Water Cooler Games served as the web's primary forum for "videogames with an agenda" — coverage of the uses of video games in advertising, politics, education, and other everyday activities, outside the sphere of entertainment.
The site was maintained at watercoolergames.org from 2003-2009, where it was edited by myself and Gonzalo Frasca. It is now archived here in full.

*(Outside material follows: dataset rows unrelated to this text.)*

-- ==== Sys2Proof/Certificates/Slice0/Obligations.lean ====
section
/-! DEFINITION. The statements about HFSD that the provers settle. Each docstring names the rule of spec/ it formalises; one
that says "derived" also rests on the model's own fields, which the named log entry explains. -/

section

open Sys2Proof Sys2Proof.Machine

/-! ### Reset -/

/-- 10_state.md R36: what every register holds after reset, at power-up or later, and the four outputs. The FB bytes are any. -/
def Obligations.ResetLeavesEveryRegisterAtItsValue : Prop :=
  ∀ t : State, (t = State.reset ∨ ∃ s : State, t = s.softReset) →
    t.phase = .sync ∧ t.sync = .seek ∧ t.win = 0x00#8 ∧ t.flen = 0#11 ∧ t.rem = 0#12 ∧ t.wp = 0#12 ∧ t.fbLen = 0#12 ∧
    t.cancelPending = false ∧ t.serrCode = 0#2 ∧ t.err = ⟨0#3, 0#3, 0#5, 0#12, 0#8⟩ ∧
    t.fmtSeen = false ∧ t.varSeen = false ∧ t.sinkSeen = false ∧
    t.cntSeek = 0#32 ∧ t.cntCap = 0#32 ∧ t.cntOk = 0#32 ∧ t.cntFmt = 0#32 ∧ t.cntVar = 0#32 ∧ t.cntSinkFail = 0#32 ∧
    t.record = ⟨0#8, 0#3, 0#32, ⟨0#4, 0#1, 0#11, 0#8, 0#16, 0#8, 0#16⟩, ⟨0#8, 0#8, 0#8, 0#40⟩,
      ⟨0#8, 0#16, 0#8, 0#8, 0#8, 0#8, 0#8, 0#32⟩, ⟨0#12, 0#8⟩, ⟨0#12, 0#8⟩, ⟨0#12, 0#8⟩, 0#32, 0#32, 0#32, 0#32,
      0#32, 0#32, 0#32, 0#32, 0#32, 0#32, ⟨0#8, 0#16, 0#8, 0#8, 0#8, 0#8, 0#8, 0#32⟩, 0#32, 0#32, 0#32, 0#32, 0#16⟩ ∧
    t.fbAddr = 0#12 ∧
    t.inReady = true ∧ t.outValid = false ∧ t.out.log = none ∧ t.halted = false

/-- 70_reset_and_hazards.md R141 (derived): which edges reset; such an edge leaves the reset state with FB as it was, whatever else
its pins carry; and nothing but such an edge leaves HALTED. What `host_rdata` and `sb_data` show at such an edge is the model's
choice and inference (log entries 5 and 10). -/
def Obligations.ResetEdgeResetsAndDiscardsEveryStep : Prop :=
  (∀ e : Edge, e.resets = true ↔ e.rst = true ∨ ∃ w, e.host = some w ∧ w.getLsbD 40 = true ∧
    w.extractLsb' 34 6 = 0#6 ∧ w.getLsbD 0 = true) ∧
  (∀ s : State, s.dec = none → s.nextEdge.resets = true →
    step s = .next { State.reset with
      fb := s.fb, edges := s.edges.tail, out := ⟨none, none, s.nextEdge.sbAddr.map s.sbData⟩ }) ∧
  (∀ s t : State, s.dec = none → s.phase = .halted → step s = .next t → t.phase ≠ .halted → s.nextEdge.resets = true)

/-- Derived: the machine right after reset has every property that the invariant statements keep. That no decode step is in
progress and that FB lists nothing are the model's choices (log entries 2, 3 and 14). -/
def Obligations.ResetMeetsEveryInvariant : Prop :=
  State.reset.CaptureOk ∧ State.reset.CountersAgree ∧ State.reset.HaltedAgrees ∧ State.reset.RecordShaped ∧
  Memory.wf State.reset.fb = true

Brian Crecente of Kotaku and the Rocky Mountain News just wrote an article on Left Behind: Eternal Forces, which we've discussed here before (and he also blogs it at Kotaku). Brian asks if the game might be "the first mainstream PC agenda game," and also offers a preview of the gameplay in the article. I played the game at E3 and wrote about it in my forthcoming book, Persuasive Games: Videogames and Procedural Rhetoric. But, you can get a preview of my opinion in Brian's article:
"It could be Islamic or Judaic," he said. "Why didn’t they make a game where you live that life (of an unbeliever) and then you discover at the Rapture what side you end up on?
"The fear that I have is that they are confused about whether they are making a game about this perspective or if it's a game with a Christian skin."
In other words, he asks, is Left Behind: Eternal Forces just another real-time strategy title with prayer in it?
That said, I do praise the group's attempt to represent religion in a more interesting way than just killing demons... after all, you could do that in Doom.